> [Your objective]: Return exactly and only these lines: the first of the listing through the one containing "replay (instrEvents i s) s.mem = some (s.write".

> [Data extract]:
theorem dataWritten_shift {m : Mnemonic} {op : Byte → Bool → Shifted}
    (hm : (m, op) ∈ [(Mnemonic.asl, aslByte), (.lsr, lsrByte), (.rol, rolByte), (.ror, rorByte)])
    (f : MemForm) (s : State) : dataWritten m f s = some (op (memByte f s) (s.flag .c)).result := by
  simp only [List.mem_cons, Prod.mk.injEq, List.not_mem_nil, or_false] at hm
  obtain ⟨rfl, rfl⟩ | ⟨rfl, rfl⟩ | ⟨rfl, rfl⟩ | ⟨rfl, rfl⟩ := hm <;> rfl

/-! ### The history of an instruction, played -/

section ReplayInstr

variable {i : Instr} {s t : State}

/-- A history of reads alone leaves memory as it was, and so does the instruction (R34). -/
theorem replay_instrEvents_of_readsOnly (h : readsOnly i.mnemonic = true) (hs : Shape s i t) :
    replay (instrEvents i s) s.mem = some t.mem := by
  have hmem : t.mem = s.mem := hs.frame.mem.resolve_right fun hw => by simp [writesMem_eq_false_of_readsOnly h] at hw
  have hdata : replay (dataEvents i.mnemonic i.operand s) s.mem = some s.mem := by
    unfold dataEvents
    split <;> simp [dataWritten_of_readsOnly h]
  rw [replay_instrEvents, hdata, hmem]
  exact replay_stackEvents_of_readsOnly h s

/-- A history with a data write leaves the memory of that write. -/
theorem replay_instrEvents_of_dataWritten {f : MemForm} {v : Byte} (ho : i.operand = .mem f)
    (hv : dataWritten i.mnemonic f s = some v) :
    replay (instrEvents i s) s.mem = some (s.write (memAddr f s) v).mem := by
  have hdata : replay (dataEvents i.mnemonic i.operand s) s.mem = some (s.write (memAddr f s) v).mem := by
    simp [dataEvents, ho, hv, replay_append, replay]
  rw [replay_instrEvents, hdata, stackEvents_of_dataWritten hv]
  rfl

/-- Without a memory operand only the stack's part of the history is left to play. -/
theorem replay_instrEvents_of_no_data (h : dataEvents i.mnemonic i.operand s = []) :
    replay (instrEvents i s) s.mem = replay (stackEvents i.mnemonic s) s.mem := by
  rw [replay_instrEvents, h]
  rfl

/-- After BRK's three pushes the two vector reads find the memory that the pushes left (R68, 6). -/
theorem replay_stackEvents_brk (s : State) :
    replay (stackEvents .brk s) s.mem = some (s.trapEntry (s.pc + 2)).mem := by
  have hpushes : replay (pushEvents (brkFrame s) s.sp) s.mem = some (s.trapEntry (s.pc + 2)).mem :=
    replay_pushEvents s (brkFrame s)
  simp only [stackEvents, replay_append, hpushes, Option.bind_some, replay_readEvent, replay_nil]

/-- The history of every kind of instruction, played, ends in the memory of its next state. -/
theorem Shape.replay_instrEvents (h : Shape s i t) : replay (instrEvents i s) s.mem = some t.mem := by
  have hreads := fun hr => replay_instrEvents_of_readsOnly (i := i) hr h
  cases h with
  | load _ hm | add _ hm | logic _ hm | compare _ hm | branch _ hm =>
    exact hreads (of_row (fun row => readsOnly row.1) hm rfl)
  | transfer hi | stepReg hi | flag hi => exact hreads (of_row (fun row => readsOnly row.1.mnemonic) hi rfl)
  | bit _ hm => exact hreads (by rw [hm]; rfl)
  | jump hi =>
    obtain ⟨w, hi⟩ := hi
    exact hreads (of_row (fun row => readsOnly row.1.mnemonic) hi rfl)
  | txs | nop | pla | plp | rts | rti => exact hreads rfl
  | store f hm ho => exact replay_instrEvents_of_dataWritten ho (dataWritten_store hm f s)
  | stepMem f hm ho => exact replay_instrEvents_of_dataWritten ho (dataWritten_stepMem hm f s)
  | shift pl hm ho =>
    cases pl with
    | mem f => exact replay_instrEvents_of_dataWritten ho (dataWritten_shift hm f s)
    | acc =>
      have hstack := stackEvents_of_dataWritten (dataWritten_shift hm (.zp 0) s)
      rw [replay_instrEvents_of_no_data (by rw [ho]; rfl), hstack]
      rfl
  | push hi =>
    simp only [List.mem_cons, Prod.mk.injEq, List.not_mem_nil, or_false] at hi
    obtain ⟨rfl, rfl⟩ | ⟨rfl, rfl⟩ := hi <;>
      exact (replay_instrEvents_of_no_data rfl).trans (replay_pushEvents s [_])
  | jsr w =>
    exact (replay_instrEvents_of_no_data rfl).trans (replay_pushEvents s [highByte (s.pc + 2), lowByte (s.pc + 2)])
  | brk => exact (replay_instrEvents_of_no_data rfl).trans (replay_stackEvents_brk s)

end ReplayInstr

/-! ### The history of a step -/

section StartStep

variable (s : State)

@[simp] theorem readEvent_startStep (addr : Word) : s.startStep.readEvent addr = s.readEvent addr := rfl

@[simp] theorem fetchEvents_startStep (n : Nat) (addr : Word) :
    s.startStep.fetchEvents n addr = s.fetchEvents n addr := by
  induction n generalizing addr with
  | zero => rfl
  | succ n ih => simp [State.fetchEvents, ih]

@[simp] theorem pointerEvents_startStep (o : Operand) : pointerEvents o s.startStep = pointerEvents o s := by
  unfold pointerEvents
  split <;> rfl

@[simp] theorem dataEvents_startStep (m : Mnemonic) (o : Operand) : dataEvents m o s.startStep = dataEvents m o s := by
  simp [dataEvents, dataReadEvents, dataWritten]

@[simp] theorem stackEvents_startStep (m : Mnemonic) : stackEvents m s.startStep = stackEvents m s := by
  cases m <;> rfl

/-- The history does not depend on the run state, which is all that the beginning of a step changes (R32, R67). -/
@[simp] theorem instrEvents_startStep (i : Instr) : instrEvents i s.startStep = instrEvents i s := by
  simp [instrEvents]

end StartStep

/-- Settles O21: the history of the instruction fetched, or the one read of an unknown byte. -/
theorem stepEventsReplayToNextMemory : Obligations.StepEventsReplayToNextMemory := by
  unfold Obligations.StepEventsReplayToNextMemory
  intro s t _ hstep
  obtain ⟨-, hfault⟩ | ⟨hrun, i, hf, hexec⟩ | ⟨hrun, e, hf, hnext⟩ := step_cases s
  · rw [hfault] at hstep
    cases hstep
  · have hshape : Shape s.startStep i t := shape_of_exec (hexec.symm.trans hstep)
    have hevents : stepEvents s = instrEvents i s.startStep := by simp [stepEvents, hrun, hf]
    rw [hevents]
    exact hshape.replay_instrEvents
  · have hevents : stepEvents s = [s.readEvent s.pc] := by simp [stepEvents, hrun, hf]
    rw [hnext] at hstep
    cases hstep
    simp [hevents]

/-! ### Read-modify-write (R59, R68) -/

theorem wellFormed_eq_true (i : Instr) : i.wellFormed = true := by
  cases i <;> rfl

/-- Only the two indexed indirect formats of a memory operand have pointer bytes (R119, R120). -/
theorem pointerEvents_mem_eq_nil {f : MemForm} (hx : f.format ≠ .indx) (hy : f.format ≠ .indy) (s : State) :
    pointerEvents (.mem f) s = [] := by
  cases f with
  | indx => exact absurd rfl hx
  | indy => exact absurd rfl hy
  | zp | zpx | zpy | abs | absx | absy => rfl

theorem readModifyWrite_formats : ∀ m ∈ [Mnemonic.inc, .dec, .asl, .lsr, .rol, .ror],
    Format.indx ∉ m.formats ∧ Format.indy ∉ m.formats := by
  decide

/-- A memory operand of the six mnemonics has no pointer bytes, since none of them admits an indirect format. -/
theorem pointerEvents_readModifyWrite {i : Instr} {f : MemForm}
    (hm : i.mnemonic ∈ [Mnemonic.inc, .dec, .asl, .lsr, .rol, .ror]) (ho : i.operand = .mem f) (s : State) :
    pointerEvents i.operand s = [] := by
  have hformat : f.format ∈ i.mnemonic.formats := by
    simpa [Instr.wellFormed, admits, Instr.format, ho, Operand.format] using wellFormed_eq_true i
  obtain ⟨hx, hy⟩ := readModifyWrite_formats i.mnemonic hm
  rw [ho]
  exact pointerEvents_mem_eq_nil (ne_of_mem_of_not_mem hformat hx) (ne_of_mem_of_not_mem hformat hy) s

/-- The data part of the six mnemonics' history: one read and one write of `ea` (R68, 4 and 5). -/
theorem dataEvents_readModifyWrite {m : Mnemonic} (hm : m ∈ [Mnemonic.inc, .dec, .asl, .lsr, .rol, .ror])
    (f : MemForm) (s : State) :
    ∃ v, dataEvents m (.mem f) s = [.read (memAddr f s) (s.read (memAddr f s)), .write (memAddr f s) v]
      ∧ dataWritten m f s = some v := by
  simp only [List.mem_cons, List.not_mem_nil, or_false] at hm
  obtain rfl | rfl | rfl | rfl | rfl | rfl := hm <;> exact ⟨_, rfl, rfl⟩
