-- ==== Sys2Proof/Machine/Codec.lean ====
section
/-! DEFINITION. The pure functions of the core: the Bit Codec (spec/41_bit_codec.md), the Frame Encoder with its byte
packer and preamble (spec/42_frame_encoder.md), and the readings of a strip state (spec/10_state.md R42, R43). -/

namespace Sys2Proof.Machine

/-- The symbol of one data bit (R101). -/
def encBit (b : Bool) : BitVec 3 :=
  if b then 0b110 else 0b100

/-- The channel encoding of a channel value: its 8 symbols, most significant bit first (R102; 8 symbols, not 9:
90_conflicts.md C1). -/
def encByte (v : Byte) : BitVec 24 :=
  encBit (v.getLsbD 7) ++ encBit (v.getLsbD 6) ++ encBit (v.getLsbD 5) ++ encBit (v.getLsbD 4) ++
    encBit (v.getLsbD 3) ++ encBit (v.getLsbD 2) ++ encBit (v.getLsbD 1) ++ encBit (v.getLsbD 0)

/-- SYMTAB: the read-only table of 256 channel encodings (R40, R108; log 8). -/
def symtab : List (BitVec 24) :=
  (List.range 256).map fun v => encByte (BitVec.ofNat 8 v)

/-- `SYMTAB[v]` (R40). -/
def symtabAt (v : Byte) : BitVec 24 :=
  symtab.getD v.toNat 0

/-- An entry of SYMTAB as a data word: `zext_32(SYMTAB[v])` (R93). -/
def symtabWord (v : Byte) : Word :=
  (symtabAt v).setWidth 32

/-- The wire order of a color's channels: green, red, blue (R110). -/
def wire (c : Color) : Byte × Byte × Byte :=
  (c.g, c.r, c.b)

/-- The encoding of one LED (R111). -/
def encPixel (c : Color) : BitVec 72 :=
  match wire c with
  | (x0, x1, x2) => encByte x0 ++ encByte x1 ++ encByte x2

/-- The bits of a value, most significant first (R22). -/
def bitsMsb {w : Nat} (x : BitVec w) : List Bool :=
  (List.range w).map fun t => x.getMsbD t

/-- The flat bit sequence of a strip: LED 0 first, each LED most significant bit first (R112). -/
def stripBits (s : List Color) : List Bool :=
  s.flatMap fun c => bitsMsb (encPixel c)

/-- Up to 8 bits read as a number, the first bit most significant (R114). -/
def byteOfBits (bs : List Bool) : Byte :=
  bs.foldl (fun acc b => (acc <<< 1) ||| (BitVec.ofBool b).setWidth 8) 0

/-- The byte packer: 8 bits a byte, first bit in bit 7; an incomplete last byte is left-justified, its low bits zero
(R113, R114). -/
def pack : List Bool → List Byte
  | b7 :: b6 :: b5 :: b4 :: b3 :: b2 :: b1 :: b0 :: rest =>
    byteOfBits [b7, b6, b5, b4, b3, b2, b1, b0] :: pack rest
  | [] => []
  | bs => [byteOfBits bs <<< (8 - bs.length)]

/-- The preamble: P bytes of 0x00 (R116). -/
def preamble (p : Nat) : List Byte :=
  List.replicate p 0

/-- The frame of a strip: the preamble, then the packed bits, and nothing after them (R117; 90_conflicts.md C5). -/
def encFrame (p : Nat) (s : List Color) : List Byte :=
  preamble p ++ pack (stripBits s)

/-- The LED colors a strip state stands for, with N LEDs (R43). -/
def leds (n : Nat) : StripState → List Color
  | .uniform c => List.replicate n c
  | .addressable pix => pix

/-- A strip state is well formed when its addressable form has exactly N colors (R42). -/
def stripWellFormed (n : Nat) : StripState → Bool
  | .uniform _ => true
  | .addressable pix => pix.length == n

/-- Black, the color of an LED that is off (R135). -/
def black : Color := ⟨0, 0, 0⟩

/-- The state step i of a sweep stages: all LEDs off but LED i, which is white at brightness b (R135). -/
def sweepState (n i : Nat) (b : Byte) : StripState :=
  .addressable ((List.replicate n black).set i ⟨b, b, b⟩)

/-- A color word: bits 31..24 = 0, then r, g, b (R94). -/
def colorWord (c : Color) : Word :=
  (0 : Byte) ++ c.r ++ c.g ++ c.b

/-- The data words of GET_STATE: MODE, K, then K color words (R93, R134). -/
def stateWords (n : Nat) : StripState → List Word
  | .uniform c => [0, 1, colorWord c]
  | .addressable pix => 1 :: BitVec.ofNat 32 n :: pix.map colorWord

end Sys2Proof.Machine
end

> [Answer area]:
theorem dataWritten_shift {m : Mnemonic} {op : Byte → Bool → Shifted}
    (hm : (m, op) ∈ [(Mnemonic.asl, aslByte), (.lsr, lsrByte), (.rol, rolByte), (.ror, rorByte)])
    (f : MemForm) (s : State) : dataWritten m f s = some (op (memByte f s) (s.flag .c)).result := by
  simp only [List.mem_cons, Prod.mk.injEq, List.not_mem_nil, or_false] at hm
  obtain ⟨rfl, rfl⟩ | ⟨rfl, rfl⟩ | ⟨rfl, rfl⟩ | ⟨rfl, rfl⟩ := hm <;> rfl

/-! ### The history of an instruction, played -/

section ReplayInstr

variable {i : Instr} {s t : State}

/-- A history of reads alone leaves memory as it was, and so does the instruction (R34). -/
theorem replay_instrEvents_of_readsOnly (h : readsOnly i.mnemonic = true) (hs : Shape s i t) :
    replay (instrEvents i s) s.mem = some t.mem := by
  have hmem : t.mem = s.mem := hs.frame.mem.resolve_right fun hw => by simp [writesMem_eq_false_of_readsOnly h] at hw
  have hdata : replay (dataEvents i.mnemonic i.operand s) s.mem = some s.mem := by
    unfold dataEvents
    split <;> simp [dataWritten_of_readsOnly h]
  rw [replay_instrEvents, hdata, hmem]
  exact replay_stackEvents_of_readsOnly h s

/-- A history with a data write leaves the memory of that write. -/
theorem replay_instrEvents_of_dataWritten {f : MemForm} {v : Byte} (ho : i.operand = .mem f)
    (hv : dataWritten i.mnemonic f s = some v) :
    replay (instrEvents i s) s.mem = some (s.write (memAddr f s) v).mem := by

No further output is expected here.